Самое горестное, самое глубокое переживание моей жизни творится в обстановке удручающей пошлости: «Комбайнеры», «Мурзилка», Турчанский и Гена Шапиро из литкружка, которым я почему-то должен руководить.


Я все время хотел почувствовать себя настоящим. Все мое существование наполнено было ложью, потому что я всегда был очень хорошо защищен, я никогда не страдал по-настоящему. Я натравливал себя на страдание, от которого тут же ускользал с помощью нехитрого защитного маневра. Я играл с собой во всякие игры: в признательность, в жалость, в любовь, в заинтересованность, но всегда где-то во мне оставался твердый, холодный, нерастворимый осадок. И смутно ощущая его в себе, я думал: нет, это еще не я, это еще не моя жалость, любовь, заинтересованность. И вот я в первый раз растворился весь, без осадка, я будто впервые за тридцать пять лет увидел себя. Ведь чтобы узнать себя по-настоящему, надо узнать себя жалким.


Есть такая убогая фраза: нас многое связывает. С нелюбимым человеком не связывает ничего: ни совместно пережитая смерть близких, ни годы, прожитые бок о бок, ничто не заносится ему на текущий счет. С любимой связывает все, пельмени ВТО, афиши, морщины на собственной руке, каждая малость полна после разлуки глубиной и силой, потому что любимый человек пронизывает собой все: теряя его, теряешь весь мир, который затем надо воссоздавать наново, наново обставлять пустоту, как обставляют новую квартиру.


Порой мне кажется, что, когда утихнет боль, я буду благодарен Аде за эту боль не меньше, чем за радость; быть может, даже больше. Пусть очень жестоко, очень мучительно, но она вырвала меня из топи мелкого преуспевания, которая засасывала меня все сильнее.

Хорошо бы печаль, вместо боли, чеховское, вместо шекспировского.


Когда это пройдет, я буду гордиться тем, что умел так глубоко чувствовать, я опять стану пошляком.

Жаль, что нет в человеке прерывателя, который бы перегорал от слишком сильного накала и размыкал цепь, спасая аппарат от гибели.


Страдаю тупо, невдохновенно и беззащитно, как пожарный, которого бросила кухарка.


Почему эти два года я не записывал каждый день Ады?


Пока можно и не записывать – эти дни вернулись. Надолго ли?


Надо лишь не лениться писать хорошо. Не лениться писать, как Бунин.


Обозлился на смерть Верони, застигшую меня в разгаре моей суеты.

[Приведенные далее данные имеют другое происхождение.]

/-- R343, R349, R350, R352, R357 to R360, R371, R373: control of a Withy core. -/
def Obligations.WithyControl : Prop :=
  ∀ (s : State) (n a r len count mask target : Nat) (imm : BitVec 18) (cond : Cond),
    (s.wdsNext n (.seta r a) = true → Answers (.seta n r a) s fun t =>
      (t.core n).aregX r = ((s.core n).dreg a).toNat % 2 ^ 17 ∧ s.Ran t n [] [] [] false) ∧
    (s.wdsNext n (.aadd r imm) = true → Answers (.aadd n r imm) s fun t =>
      (t.core n).aregX r = (s.core n).wrap r ((s.core n).areg r + imm.toInt) % 2 ^ 17 ∧ s.Ran t n [] [] [] false) ∧
    (s.wdsNext n (.setm a) = true → cmodeOk ((s.core n).dreg a) = true → Answers (.setm n a) s fun t =>
      (t.core n).aregX cmodeReg = ((s.core n).dreg a).toNat ∧ s.Ran t n [] [] [] false) ∧
    (s.wdsNext n (.setm a) = true → cmodeOk ((s.core n).dreg a) = false →
      Answers (.setm n a) s fun t => s.FaultsAt t n 1) ∧
    (s.wdsNext n (.b cond target) = true → (s.core n).nearEnd = false → (s.core n).br2 ≠ .ret →
      Answers (.b n cond target) s fun t =>
        (t.core n).br1 = (if condHolds cond (s.core n).fl2 then .taken target else .untaken) ∧
          s.Ran t n [] [] [] false) ∧
    (s.wdsNext n (.call target) = true → (s.core n).nearEnd = false → (s.core n).br2 ≠ .ret →
      Answers (.call n target) s fun t =>
        (t.core n).br1 = .taken target ∧ (t.core n).dreg 15 = BitVec.ofNat 32 (((s.core n).pc + 3) % 8192) ∧
          s.Ran t n [15] [] [] false) ∧
    (s.wdsNext n (.br a) = true → (s.core n).nearEnd = false → (s.core n).br2 ≠ .ret →
      Answers (.br n a) s fun t =>
        (t.core n).br1 = .taken (((s.core n).breg a).toNat % 8192) ∧ s.Ran t n [] [] [] false) ∧
    (s.wdsNext n (.b cond target) = true → (s.core n).nearEnd = true →
      Answers (.b n cond target) s fun t => s.FaultsAt t n 4) ∧
    (s.wdsNext n (.call target) = true → (s.core n).nearEnd = true →
      Answers (.call n target) s fun t => s.FaultsAt t n 4) ∧
    (s.wdsNext n (.br a) = true → (s.core n).nearEnd = true → Answers (.br n a) s fun t => s.FaultsAt t n 4) ∧
    (s.wdsNext n (.repi len count) = true → (s.core n).inSlot = false → (s.core n).loops = [] → count ≠ 0 →
      Answers (.repi n len count) s fun t =>
        (t.core n).loops = [⟨(s.core n).pc + 1, (s.core n).pc + len, count, 0⟩] ∧ s.Ran t n [] [] [] false) ∧
    (s.wdsNext n (.repi len 0) = true → (s.core n).inSlot = false → (s.core n).loops = [] →
      Answers (.repi n len 0) s fun t =>
        (t.core n).pc = ((s.core n).pc + len + 1) % 8192 ∧ (t.core n).loops = [] ∧
          (t.core n).cyc = (s.core n).cyc + 4) ∧
    (s.wdsNext n (.repr len a) = true → (s.core n).inSlot = false → (s.core n).loops = [] →
      ((s.core n).dreg a).toNat % 2 ^ 16 ≠ 0 →
      Answers (.repr n len a) s fun t =>
        (t.core n).loops =
            [⟨(s.core n).pc + 1, (s.core n).pc + len, ((s.core n).dreg a).toNat % 2 ^ 16, 0⟩] ∧
          s.Ran t n [] [] [] false) ∧
    (s.wdsNext n (.repi len count) = true → (s.core n).inSlot = true →
      Answers (.repi n len count) s fun t => s.FaultsAt t n 4) ∧
    (s.wdsNext n (.repi len count) = true → (s.core n).inSlot = false → (s.core n).loops.length = 2 →
      Answers (.repi n len count) s fun t => s.FaultsAt t n 5) ∧
    (∀ l : Level, s.wdsNext n (.repi len count) = true → (s.core n).inSlot = false → (s.core n).loops = [l] →
      l.last < (s.core n).pc + len → Answers (.repi n len count) s fun t => s.FaultsAt t n 4) ∧
    (∀ l : Level, s.wdsNext n .nop = true → (s.core n).br2 = .none → (s.core n).loops = [l] → (s.core n).pc = l.last →
      1 < l.left → Answers (.nop n) s fun t =>
        (t.core n).pc = l.start ∧ (t.core n).loops = [{ l with left := l.left - 1, done := l.done + 1 }]) ∧
    (s.wdsNext n (.exit a) = true → (s.core n).inSlot = false → (s.core n).nearEnd = false →
      (s.core n).chansIdle 15 = true → (s.core n).fabIdle = true → s.wdsTest n = false →
      Answers (.exit n a) s fun t =>
        (t.core n).value = (s.core n).dreg a &&& 0x7FFFFFFF ∧ (t.core n).ph = 2 ∧ (t.core n).faulted = false ∧
          (∀ k, k ≠ n → t.core k = s.core k) ∧ s.RegsBut t [(wdsPage n, Reg.wdsStatus)] ∧
          s.Only t (.cores :: noted)) ∧
    (s.wdsNext n (.exit a) = true → (s.core n).inSlot = false → (s.core n).nearEnd = false →
      (s.core n).chansIdle 15 = false → Answers (.exit n a) s fun t => s.Waits t n) ∧
    (s.wdsNext n (.exit a) = true → (s.core n).inSlot = true → Answers (.exit n a) s fun t => s.FaultsAt t n 4) ∧
    (s.wdsNext n (.waitd mask) = true → (s.core n).chansIdle mask = true →
      Answers (.waitd n mask) s fun t => s.Ran t n [] [] [] false) ∧
    (s.wdsNext n (.waitd mask) = true → (s.core n).chansIdle mask = false →
      Answers (.waitd n mask) s fun t => s.Waits t n) ∧
    (s.wdsNext n .waitf = true → (s.core n).fabIdle = true →
      Answers (.waitf n) s fun t => s.Ran t n [] [] [] false) ∧
    (s.wdsNext n .waitf = true → (s.core n).fabIdle = false → Answers (.waitf n) s fun t => s.Waits t n) ∧
    (s.wdsNext n .ei = true → (s.core n).br2 ≠ .ret → Answers (.ei n) s fun t =>
      (t.core n).ie = s.wdsTest n ∧ s.Ran t n [] [] [] false) ∧
    (s.wdsNext n .di = true → (s.core n).br2 ≠ .ret → Answers (.di n) s fun t =>
      (t.core n).ie = false ∧ s.Ran t n [] [] [] false)

/-- R350, R352, R353, R362, R363, R373: what a Withy core does in Test mode alone, and its illegal words. -/
def Obligations.WithyTestMode : Prop :=
  ∀ (s : State) (n d a k : Nat),
    (s.wdsNext n (.norm d k) = true → s.wdsTest n = true → (s.core n).br2 ≠ .ret → (s.core n).loops = [] →
      Answers (.norm n d k) s fun t =>
        ∃ m, m ≤ 39 ∧ (t.core n).dreg d = BitVec.ofNat 32 m ∧
          ((t.core n).accNew k).toInt = ((s.core n).accOld k).toInt * 2 ^ m ∧
          (m = 39 ∨ ((t.core n).accNew k).getLsbD 39 ≠ ((t.core n).accNew k).getLsbD 38) ∧
          (t.core n).cyc = (s.core n).cyc + 20 ∧ s.Ran t n [d] [k] [] false) ∧
    (s.wdsNext n (.expt d a) = true → s.wdsTest n = true → (s.core n).br2 ≠ .ret → (s.core n).loops = [] →
      Answers (.expt n d a) s fun t =>
        ∃ m, m ≤ 31 ∧ (t.core n).dreg d = BitVec.ofNat 32 m ∧
          ((s.core n).dreg a <<< m).toInt = ((s.core n).dreg a).toInt * 2 ^ m ∧
          (m = 31 ∨ ((s.core n).dreg a <<< m).getLsbD 31 ≠ ((s.core n).dreg a <<< m).getLsbD 30) ∧
          (t.core n).cyc = (s.core n).cyc + 12 ∧ s.Ran t n [d] [] [] false) ∧
    (s.wdsNext n .reti = true → s.wdsTest n = true → (s.core n).nearEnd = false → (s.core n).br2 ≠ .ret →
      Answers (.reti n) s fun t => (t.core n).br1 = .ret ∧ s.Ran t n [] [] [] false) ∧
    (s.wdsNext n .nop = true → (s.core n).br2 = .ret → Answers (.nop n) s fun t =>
      (t.core n).pc = (s.core n).saved.pc ∧ (t.core n).loops = (s.core n).saved.loops ∧
        (t.core n).fl = (s.core n).saved.flags ∧ (t.core n).ie = true) ∧
    (s.wdsNext n (.norm d k) = true → s.wdsTest n = false → Answers (.norm n d k) s fun t => s.FaultsAt t n 1) ∧
    (s.wdsNext n (.expt d a) = true → s.wdsTest n = false → Answers (.expt n d a) s fun t => s.FaultsAt t n 1) ∧
    (s.wdsNext n .reti = true → s.wdsTest n = false → Answers (.reti n) s fun t => s.FaultsAt t n 1) ∧
    (s.wdsFree n = true → s.wdsTest n = true → (s.core n).ie = true →
      (s.core n).pend &&& (s.core n).mreadX (portIrq + 1) 1 ≠ 0 → (s.core n).inSlot = false → (s.core n).atRep = false →
      (s.core n).loops = [] ∨ (s.core n).iterEnd = true →
      s.irqDue n = true ∧ Answers (.interruptEntry n) s fun t =>
        (t.core n).pc = (s.core n).mreadX portIvec 2 % 8192 ∧ (t.core n).ie = false ∧ (t.core n).loops = [] ∧
          (t.core n).saved.pc = (s.core n).pc ∧ (t.core n).saved.flags = (s.core n).fl ∧
          (t.core n).saved.loops = (s.core n).loops ∧ (∀ r, (t.core n).dreg r = (s.core n).dreg r) ∧
          (∀ k, k ≠ n → t.core k = s.core k) ∧ s.Only t (.cores :: noted)) ∧
    (s.wdsTest n = false → Answers (.interruptEntry n) s fun t => t = s) ∧
    (∀ ecc, s.wdsFree n = true → s.irqDue n = false → s.inBudget n = true → s.fetchFault n = true →
      Answers (.reservedOpcode ⟨n, ecc⟩) s fun t => s.FaultsAt t n 3) ∧
    (∀ ecc, s.wdsFree n = true → s.irqDue n = false → s.inBudget n = true → s.fetchFault n = false → ecc ≠ 2 →
      withyDecode (s.wdsWord n) = none → Answers (.reservedOpcode ⟨n, ecc⟩) s fun t => s.FaultsAt t n 1) ∧
    (s.wdsFree n = true → s.irqDue n = false → s.inBudget n = true → s.fetchFault n = false →
      Answers (.reservedOpcode ⟨n, 2⟩) s fun t => s.FaultsAt t n 9 ∧ t.ready (wdsPage n) = false) ∧
    (s.inBudget n = true → s.wdsTest n = false → (s.core n).codeLen ≤ (s.core n).pc → s.fetchFault n = true) ∧
    (∀ op, s.irqDue n = true → s.wdsNext n op = false)

/-- R162, R280, R365, R366, R368, R372, R373: the transfers and the requests of a Withy core. -/
def Obligations.WithyTransfers : Prop :=
  (∀ (s : State) (n ch pc loc lenw : Nat), ((s.core n).chan ch).go = some pc → ((s.core n).chan ch).busy = false →
    (s.core n).mreadX (portDma ch) 1 % 4 < 2 → loc = (s.core n).mreadX (portDma ch + 12) 4 % 2 ^ 17 →
    lenw = (s.core n).mreadX (portDma ch + 12) 4 / 2 ^ 17 → 0 < lenw → lenw ≤ 16384 → loc % 4 = 0 → 0x100 ≤ loc →
    loc + 4 * lenw ≤ 0x12000 →
    Answers (.dmaStart n ch) s fun t =>
      (t.core n).chan ch =
          { (s.core n).chan ch with
            busy := true, go := none, kind := (s.core n).mreadX (portDma ch) 1 % 4,
            out := decide ((s.core n).mreadX (portDma ch) 1 / 4 % 2 = 1), ref := (s.core n).mreadX (portDma ch + 4) 4,
            ofs := (s.core n).mreadX (portDma ch + 8) 4, loc := loc, lenw := lenw } ∧
        (∀ k, k ≠ ch → (t.core n).chan k = (s.core n).chan k) ∧ (t.core n).dmem = (s.core n).dmem ∧
        (∀ k, k ≠ n → t.core k = s.core k) ∧ s.Only t [.cores]) ∧
  (∀ (s : State) (n ch pc : Nat), ch < 4 → ((s.core n).chan ch).go = some pc →
    ((s.core n).chan ch).busy = true ∨ (s.core n).mreadX (portDma ch + 12) 4 % 2 ^ 17 < 0x100 →
    Answers (.dmaStart n ch) s fun t =>
      t.rf (wdsPage n) Reg.wdsFault 19 16 = 8 ∧ t.rf (wdsPage n) Reg.wdsFault 12 0 = pc % 8192 ∧
        (t.core n).value = 0x80000008#32 ∧ ((t.core n).chan ch).go = none ∧
        (((s.core n).chan ch).busy = false → ((t.core n).chan ch).busy = false) ∧ (∀ k, k ≠ n → t.core k = s.core k)) ∧
  (∀ (s : State) (n ch ecc : Nat) (d : Dma), d = (s.core n).chan ch → d.busy = true → s.fenced (wdsPage n) = false →
    s.dmaStatus n d = 0 → d.out = false → (s.core n).ph ≠ 0 →
    Answers (.dmaDone n ⟨ch, ecc⟩) s fun t =>
      (∀ i, i < 4 * d.lenw → (t.core n).mbyteX (d.loc + i) = s.dmaByte d i) ∧
        (∀ x, ¬(d.loc ≤ x ∧ x < d.loc + 4 * d.lenw) → (t.core n).mbyteX x = (s.core n).mbyteX x) ∧
        (t.core n).chan ch = { d with busy := false, status := 0 } ∧ (∀ k, k ≠ n → t.core k = s.core k) ∧
        s.RegsBut t [] ∧ s.Only t (.cores :: noted)) ∧
  (∀ (s : State) (n ch ecc : Nat) (d : Dma), d = (s.core n).chan ch → d.busy = true → s.fenced (wdsPage n) = false →
    s.dmaStatus n d = 0 → d.out = true → d.kind = 0 → s.bufInDram d.ref = false → ecc ≠ 2 →
    Answers (.dmaDone n ⟨ch, ecc⟩) s fun t =>
      (∀ i, i < 4 * d.lenw → t.dmaByte d i = (s.core n).mbyteX (d.loc + i)) ∧
        (∀ a, ¬(s.dmaAddr d 0 ≤ a ∧ a < s.dmaAddr d 0 + 4 * d.lenw) → t.pktByte a = s.pktByte a) ∧
        (∀ x, (t.core n).mbyteX x = (s.core n).mbyteX x) ∧
        (t.core n).chan ch = { d with busy := false, status := 0 } ∧ (∀ k, k ≠ n → t.core k = s.core k) ∧
        s.Only t ([.cores, .mem] ++ noted)) ∧
  (∀ (s : State) (n ch ecc : Nat) (d : Dma), d = (s.core n).chan ch → d.busy = true → s.fenced (wdsPage n) = false →
    s.dmaStatus n d ≠ 0 → s.dmaStatus n d ≠ 4 →
    Answers (.dmaDone n ⟨ch, ecc⟩) s fun t =>
      (t.core n).chan ch = { d with busy := false, status := s.dmaStatus n d } ∧ (t.core n).dmem = (s.core n).dmem ∧
        s.Only t [.cores, .reg]) ∧
  (∀ (s : State) (n ch ecc : Nat) (d : Dma), d = (s.core n).chan ch → d.busy = true → s.fenced (wdsPage n) = false →
    s.dmaStatus n d = 0 → d.out = true → d.kind = 0 → s.bufInDram d.ref = false → ecc = 2 → (s.core n).ph = 1 →
    Answers (.dmaDone n ⟨ch, ecc⟩) s fun t =>
      t.rf (wdsPage n) Reg.wdsFault 19 16 = 9 ∧ (t.core n).value = 0x80000009#32 ∧ t.ready (wdsPage n) = false ∧
        ((t.core n).chan ch).busy = false ∧ (∀ a, ¬(s.dmaAddr d 0 ≤ a ∧ a < s.dmaAddr d 0 + 4 * d.lenw) →
          t.pktByte a = s.pktByte a)) ∧
  (∀ (s : State) (n rq pool i : Nat), n < 512 → (s.core n).fctl = some (3, rq) → s.fenced (wdsPage n) = false →
    (s.core n).outDone = true → (s.core n).fbusy = false → s.following = false → fld ((s.core n).freq 0) 3 0 = 1 →
    fld ((s.core n).freq 0) 9 4 = pool → s.poolState pool = 2 → s.lowestFree pool = some i →
    s.metaPoison (pool * 2 ^ 26 + i) = none →
    Answers (.fabricRequest n) s fun t =>
      t.owners (pool * 2 ^ 26 + i) = [s.portOwner n] ∧ (∀ h, h ≠ pool * 2 ^ 26 + i → t.owners h = s.owners h) ∧
        (t.core n).fctl = none ∧ (t.core n).fbusy = true ∧
        (t.core n).fres = [0, BitVec.ofNat 32 (pool * 2 ^ 26 + i)] ∧ (∀ k, k ≠ n → t.core k = s.core k)) ∧
  (∀ (s : State) (n rq : Nat), (s.core n).fctl = some (6, rq) → s.fenced (wdsPage n) = false →
    (s.core n).outDone = true → (s.core n).fbusy = false → s.ready lfwPage = true →
    bit ((s.core n).freq 0) 31 = false →
    Answers (.fabricRequest n) s fun t =>
      t.tw lfwPage 5 0 (fld ((s.core n).freq 0) 15 0) 1 = (s.core n).freq 1 ∧ (t.core n).fbusy = true ∧
        (t.core n).fres = [0]) ∧
  (∀ (s : State) (n target rq : Nat), (s.core n).fctl = some (target, rq) → target = 0 ∨ 6 < target →
    Answers (.fabricRequest n) s fun t =>
      t.rf (wdsPage n) Reg.wdsFault 19 16 = 7 ∧ t.rf (wdsPage n) Reg.wdsFault 12 0 = (s.core n).fctlPc % 8192 ∧
        (t.core n).value = 0x80000007#32 ∧ (t.core n).fctl = none) ∧
  (∀ (s : State) (n target rq : Nat), (s.core n).fctl = some (target, rq) → 1 ≤ target → target ≤ 6 →
    s.fenced (wdsPage n) = false → (s.core n).outDone = false ∨ (s.core n).fbusy = true →
    Answers (.fabricRequest n) s fun t => s.Waits t n) ∧
  (∀ (s : State) (n i : Nat) (v : Word), (s.core n).fbusy = true → (s.core n).fdrop = false →
    s.fenced (wdsPage n) = false → i < 3 → v = (s.core n).fres.getD i 0 →
    Answers (.fabricResponse n) s fun t =>
      (t.core n).fbusy = false ∧ (t.core n).mread (portFres + 4 * i) 4 = v.toNat ∧
        (∀ k, k ≠ n → t.core k = s.core k) ∧ s.Only t [.cores]) ∧
  (∀ (s : State) (n : Nat), (s.core n).fbusy = true → (s.core n).fdrop = true →
    Answers (.fabricResponse n) s fun t =>
      (t.core n).fbusy = false ∧ (t.core n).dmem = (s.core n).dmem ∧
        (t.execIdle n = true → (t.core n).ph = 0 → t.rf (wdsPage n) Reg.wdsStatus 1 0 = 0) ∧
        s.RegsBut t [(wdsPage n, Reg.wdsStatus)] ∧ s.Only t [.cores, .reg])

Словно не было всех этих лет жизни – снова передо мной бледная, красивая и безнадежно тупая рожа Борисова. Этот человек не продвинулся ни на шаг, вот в таких, как он, заспиртовано все худшее, что было во времени[43].

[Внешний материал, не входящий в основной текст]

-- ==== Sys2Proof/Laws/NMap.lean ====
section
/-!
SUPPORT. The laws of the sparse maps: a read after a write, and the canonical form that every operation keeps.
-/

namespace Sys2Proof.Machine

variable {α : Type} {d : Nat → α}

theorem NMap.get_erase_same (m : NMap α) (k : Nat) : NMap.get d (NMap.erase m k) k = d k := by
  induction m with
  | nil => rfl
  | cons p r ih =>
    by_cases h : p.1 = k
    · simpa [NMap.erase, h] using ih
    · simpa [NMap.erase, h, NMap.get] using ih

theorem NMap.get_erase_ne (m : NMap α) {j k : Nat} (h : j ≠ k) : NMap.get d (NMap.erase m k) j = NMap.get d m j := by
  induction m with
  | nil => rfl
  | cons p r ih =>
    obtain ⟨i, w⟩ := p
    by_cases hk : i = k
    · subst hk
      simpa [NMap.erase, NMap.get, h.symm] using ih
    · have e : NMap.erase ((i, w) :: r) k = (i, w) :: NMap.erase r k := by simp [NMap.erase, hk]
      simp [e, NMap.get, ih]

theorem NMap.get_insert_same (m : NMap α) (k : Nat) (v : α) (h : ∀ p ∈ m, p.1 ≠ k) :
    NMap.get d (NMap.insert m k v) k = v := by
  induction m with
  | nil => simp [NMap.insert, NMap.get]
  | cons p r ih =>
    have hp : p.1 ≠ k := h p (by simp)
    by_cases hlt : p.1 < k
    · simpa [NMap.insert, hlt, NMap.get, hp] using ih fun q hq => h q (by simp [hq])
    · simp [NMap.insert, hlt, NMap.get]

theorem NMap.get_insert_ne (m : NMap α) {j k : Nat} (v : α) (h : j ≠ k) :
    NMap.get d (NMap.insert m k v) j = NMap.get d m j := by
  induction m with
  | nil => simp [NMap.insert, NMap.get, h.symm]
  | cons p r ih =>
    obtain ⟨i, w⟩ := p
    by_cases hlt : i < k <;> simp [NMap.insert, hlt, NMap.get, ih, h.symm]

theorem NMap.mem_erase {m : NMap α} {k : Nat} {p : Nat × α} : p ∈ NMap.erase m k ↔ p ∈ m ∧ p.1 ≠ k := by
  simp [NMap.erase]

variable [DecidableEq α]

/-- A read after a write of the same key. -/
@[simp] theorem NMap.get_set_same (m : NMap α) (k : Nat) (v : α) : NMap.get d (NMap.set d m k v) k = v := by
  by_cases h : v = d k
  · simp [NMap.set, h, NMap.get_erase_same]
  · simpa [NMap.set, h] using NMap.get_insert_same _ k v fun p hp => (NMap.mem_erase.1 hp).2

/-- A write leaves every other key alone. -/
theorem NMap.get_set_ne (m : NMap α) {j k : Nat} (v : α) (h : j ≠ k) :
    NMap.get d (NMap.set d m k v) j = NMap.get d m j := by
  by_cases hv : v = d k
  · simp [NMap.set, hv, NMap.get_erase_ne _ h]
  · simp [NMap.set, hv, NMap.get_insert_ne _ v h, NMap.get_erase_ne _ h]

/-- A read after a write. -/
theorem NMap.get_set (m : NMap α) (j k : Nat) (v : α) :
    NMap.get d (NMap.set d m k v) j = if j = k then v else NMap.get d m j := by
  by_cases h : j = k
  · subst h; simp
  · simp [h, NMap.get_set_ne _ _ h]

/-! ## The canonical form -/

theorem NMap.wf_nil : NMap.wf d ([] : NMap α) := by simp [NMap.wf]

theorem NMap.wf_filter {m : NMap α} (p : Nat × α → Bool) (h : NMap.wf d m) : NMap.wf d (m.filter p) :=
  ⟨h.1.filter p, fun q hq => h.2 q (List.mem_of_mem_filter hq)⟩

theorem NMap.wf_keep {m : NMap α} (p : Nat → Bool) (h : NMap.wf d m) : NMap.wf d (NMap.keep p m) := NMap.wf_filter _ h

theorem NMap.wf_erase {m : NMap α} (k : Nat) (h : NMap.wf d m) : NMap.wf d (NMap.erase m k) := NMap.wf_filter _ h

omit [DecidableEq α] in
theorem NMap.mem_insert {m : NMap α} {k : Nat} {v : α} {p : Nat × α} (hp : p ∈ NMap.insert m k v) : p = (k, v) ∨ p ∈ m := by
  induction m with
  | nil => simpa [NMap.insert] using hp
  | cons q r ih =>
    by_cases hlt : q.1 < k
    · simp only [NMap.insert, hlt, if_true, List.mem_cons] at hp ⊢
      rcases hp with hp | hp
      · exact Or.inr (Or.inl hp)
      · exact (ih hp).imp id Or.inr
    · simpa [NMap.insert, hlt] using hp

theorem NMap.wf_insert {m : NMap α} {k : Nat} {v : α} (hk : ∀ p ∈ m, p.1 ≠ k) (hv : v ≠ d k) (h : NMap.wf d m) :
    NMap.wf d (NMap.insert m k v) := by
  refine ⟨?_, fun p hp => ?_⟩
  · obtain ⟨h, -⟩ := h
    induction m with
    | nil => simp [NMap.insert]
    | cons q r ih =>
      obtain ⟨hq, hr⟩ := List.pairwise_cons.1 h
      by_cases hlt : q.1 < k
      · simp only [NMap.insert, hlt, if_true]
        refine List.pairwise_cons.2 ⟨fun p hp => ?_, ih (fun p hp => hk p (by simp [hp])) hr⟩
        rcases NMap.mem_insert hp with rfl | hp
        · exact hlt
        · exact hq p hp
      · have hkq : k < q.1 := by have := hk q (by simp); omega
        simp only [NMap.insert, hlt, if_false]
        refine List.pairwise_cons.2 ⟨fun p hp => ?_, h⟩
        rcases List.mem_cons.1 hp with rfl | hp
        · exact hkq
        · exact Nat.lt_trans hkq (hq p hp)
  · rcases NMap.mem_insert hp with rfl | hp
    · exact hv
    · exact h.2 p hp

/-- A write keeps the canonical form. -/
theorem NMap.wf_set {m : NMap α} (k : Nat) (v : α) (h : NMap.wf d m) : NMap.wf d (NMap.set d m k v) := by
  by_cases hv : v = d k
  · simpa [NMap.set, hv] using NMap.wf_erase k h
  · simpa [NMap.set, hv] using NMap.wf_insert (fun p hp => (NMap.mem_erase.1 hp).2) hv (NMap.wf_erase k h)

/-- Writes in order keep the canonical form. -/
theorem NMap.wf_setAll {m : NMap α} (l : List (Nat × α)) (h : NMap.wf d m) : NMap.wf d (NMap.setAll d m l) := by
  induction l generalizing m with
  | nil => exact h
  | cons p r ih => exact ih (NMap.wf_set p.1 p.2 h)

end Sys2Proof.Machine
end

Сегодня мы с Адой случали карликовых пинчеров, ее Динку и крошечного, элегантного, черного Тишку.

Ада держала Динку за задние ноги и даже направляла пальцем красный членик Тишки. Меня это зрелище взволновало. Вспомнилось, как Лукреция Борджиа устраивала для своих любовников зрелище яростной любви лошадей. До чего же измельчало человечество! Вместо могучего, разъяренного жеребца – игрушечный Тишка, вместо крутозадой кобылицы – жалкий лемуренок Динка, вместо бешеной, великолепной похоти – муравьиная страстишка, и вместо тех неистовых наблюдателей – мы, бедные, запутавшиеся людишки, робкие в чувстве, и в слове, и в желании.

Здесь я понял с тайной радостью, что Ада совсем не эротична. Она по духу – женщина-мать. Она не побоится ради мужа никакой, даже самой грязной работы, не проявит брезгливости к его нездоровью, будет возиться с плевками и дерьмом, не перебарывая, не ломая себя. Словом, это наиболее близкий мне тип женщины.

Одолевают людишки, одолевают мелкие дела и заботы, блошиные страстишки. Все дальше ухожу от себя, теряю себя, свою единственно хорошую привычку – недопущение людей в себя.